Q1 Find characteristic of the following number:
(i) 5287 Ch = 3
(ii) 59.28 Ch = 1
(iii) 0.0567 Ch = -2 0r $$Characteristic\;=\;\overline2$$
(iv) 234.7 Ch = 2
(v) 0.000049 Ch = -5 or $$Characteristic\;=\;\overline5$$
(vi) 145000 Ch = 5
Q2 Find Logarithm of the following numbers:
(i) 43
Characteristic = 1 Mantissa = 0.6335
Log 43 = 1.6335
(ii) 579
Characteristic = 2 Mantissa = 0.7627
Log 579 = 2.7627
(iii) 1.982
Characteristic = 0 Mantissa = 0.2971
Log 1.982 = 0.2971
(iv) 0.0876
$$Charactersitic\;=\;-\;2\;=\;\overline2$$ Mantissa = 0.9425
$$Log\;0.0876=\;\overline2.9428$$
(v) 0.047
$$Charactersitic\;=\;-\;2\;=\;\overline2$$ Mantissa = 0.6628
$$Log\;0.047=\;\overline2.6628$$
(vi) 0.000354
$$Characteristic\;=\;-4\;=\;\overline4$$
Mantissa = 0.5490
$$Log\;0.000354\;=\;\overline4\;.\;5490$$
Q3 If Log 3.177 = 0.5019, then find
(i) Log 3177
$$Log\;3177\\=\;Log\;(\;3.177\;\times\;10^3\;)\\=\;Log\;3.177\;+\;Log\;10^3$$
lets apply power rule of log and Log 10 = 1 and Log 3.177 = 0.5019 ( Given )

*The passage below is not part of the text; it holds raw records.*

theorem State.on_not_due {n : Nat} (h : 1 ≤ n) {t : State} {src : SoundSource} {e : ToneId} {k : Nat}
    (hp : t.pattern = some ⟨src, e, .on n, k⟩) : t.periodDue = false := by
  obtain ⟨m, rfl⟩ : ∃ m, n = m + 1 := ⟨n - 1, by omega⟩
  unfold State.periodDue
  rw [hp]
  rfl

theorem State.noNew_chooseSource (s : State) : s.noNew s.chooseSource := by
  refine State.noNew_of_pattern s.chooseSource_frame fun ht hd => ?_
  have start : ∀ (u : State) (src : SoundSource) (e : ToneId), u.tones = s.tones →
      (u.startPattern src e).periodDue = false := by
    intro u src e hu
    exact State.on_not_due (n := u.tones[e].onTicks) (by rw [hu]; exact State.onTicks_pos ht e) rfl
  revert hd
  unfold State.chooseSource
  split
  · simp [State.periodDue]
  · split
    · simp [start s _ _ rfl]
    · split_ifs
      · exact id
      · simp [start s _ _ rfl]
      · simp [start { s with chimes := s.chimes.tail } _ _ rfl]
      · simp [start s _ _ rfl]

theorem State.noNew_heardSince (s b : State) : s.noNew (b.heardSince s) := by
  unfold State.heardSince
  split
  · exact s.noNew_refl
  · exact s.noNew_chooseSource

/-! ### A due event taken is no longer due -/

/-- What is due in `t` is due in `s`, and `d` is not. -/
def State.sheds (d : Due) (s t : State) : Prop := s.noNew t ∧ (s.sound → t.isDue d = false)

/-- First a change that takes `d` away, then what makes no event due. -/
theorem State.sheds.then {d : Due} {s t u : State} (h : State.sheds d s t) (hn : t.noNew u) :
    State.sheds d s u := by
  refine ⟨h.1.trans hn, fun hs => ?_⟩
  by_contra hc
  rw [Bool.not_eq_false] at hc
  have := (hn (hs.of_eq (h.1 hs).2.1 (h.1 hs).2.2)).1 d hc
  rw [h.2 hs] at this
  exact absurd this (by simp)

theorem State.noNew.sheds {d : Due} {s t : State} (h : s.noNew t) (hd : t.isDue d = false) : State.sheds d s t :=
  ⟨h, fun _ => hd⟩

/-- A change of the rail, to a state whose timer is not at its end. -/
theorem State.sheds_setRail (s : State) (d : Due) (hd : d = .rise ∨ d = .hold ∨ d = .fall ∨ d = .retry)
    {r : RailState} (hr : r.atEnd = false) : State.sheds d s (s.setRail r) := by
  refine (s.noNew_setRail hr).sheds ?_
  have key : ∀ x : RailState, x.atEnd = true → r ≠ x := by
    rintro x hx rfl
    rw [hr] at hx
    simp at hx
  rcases hd with rfl | rfl | rfl | rfl <;> exact decide_eq_false (key _ rfl)

/-- A change of other fields, such as the keys or the time, that makes nothing due. -/
theorem State.noNew_of_due {s t : State} (h : ∀ d, t.isDue d = true → s.isDue d = true) (ht : t.tones = s.tones)
    (hh : t.rail = s.rail) : s.noNew t := fun _ => ⟨h, ht, by rw [hh]⟩

theorem State.sheds_completion (e : EngineId) {s : State} (h : s.isDue (.completion e) = true) :
    State.sheds (.completion e) s (s.completeJob e) := by
  obtain ⟨j, hj, hf⟩ : ∃ j, s.engines[e] = some j ∧ j.frames = 0 := by
    change (match s.engines[e] with | some j => decide (j.frames = 0) | none => false) = true at h
    cases hj : s.engines[e] with
    | none =>
      rw [hj] at h
      exact absurd h (by simp)
    | some j =>
      rw [hj] at h
      exact ⟨j, rfl, of_decide_eq_true h⟩
  have hc : s.completeJob e = s.finishJob e j := by
    unfold State.completeJob
    rw [hj]
    exact if_pos hf
  rw [hc]
  unfold State.finishJob
  simp only
  set t : State := { s with
    engines := s.engines.set e none
    panel := s.panel.set j.tile (known j.snapshot)
    tiles := s.tiles.set j.tile ((s.tiles[j.tile].counted j.waveform).completed s.now
      (tileStale s.view (s.panel.set j.tile (known j.snapshot)) j.tile)) }
  have ht : State.sheds (.completion e) s t := by
    refine State.noNew.sheds (State.noNew_of fun _ => ⟨rfl, rfl, rfl, rfl, rfl, rfl, rfl, fun d hd => ?_,
      Or.inl rfl, id, fun _ => PortUnit.noNew_refl _⟩) (by simp [t, State.isDue, State.completionDue])
    by_cases hde : e = d
    · subst hde
      simp [t, State.completionDue] at hd
    · have hd' : (e : Nat) ≠ d := fun h => hde (Fin.ext h)
      simpa [t, State.completionDue, hd'] using hd
  refine (ht.then ?_).then (State.noNew_driveReact _)
  split
  · exact t.noNew_endWaits _ _
  · exact t.noNew_refl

Log 3177 = Log 3.177 + 3 log 10
= 0.5019 + 3 ( 1 ) = 0.5019 + 3 = 3.5019
(ii) Log 31.77
$$Log\;31.77\\=\;Log\;(\;3.177\;\times\;10^1\;)\\=\;Log\;3.177\;+\;Log\;10^1$$
lets apply power rule of log and Log 10 = 1 and Log 3.177 = 0.5019 ( Given )
Log 31.77 = Log 3.177 + (1) log 10
= 0.5019 + 1 ( 1 ) = 0.5019 + 1 = 1.5019
(iii) Log 0.03177
$$Log\;0.03177\\=\;Log\;(\;3.177\;\times\;10^{-2}\;)\\=\;Log\;3.177\;+\;Log\;10^{-2}$$
lets apply power rule of log and Log 10 = 1 and Log 3.177 = 0.5019 ( Given )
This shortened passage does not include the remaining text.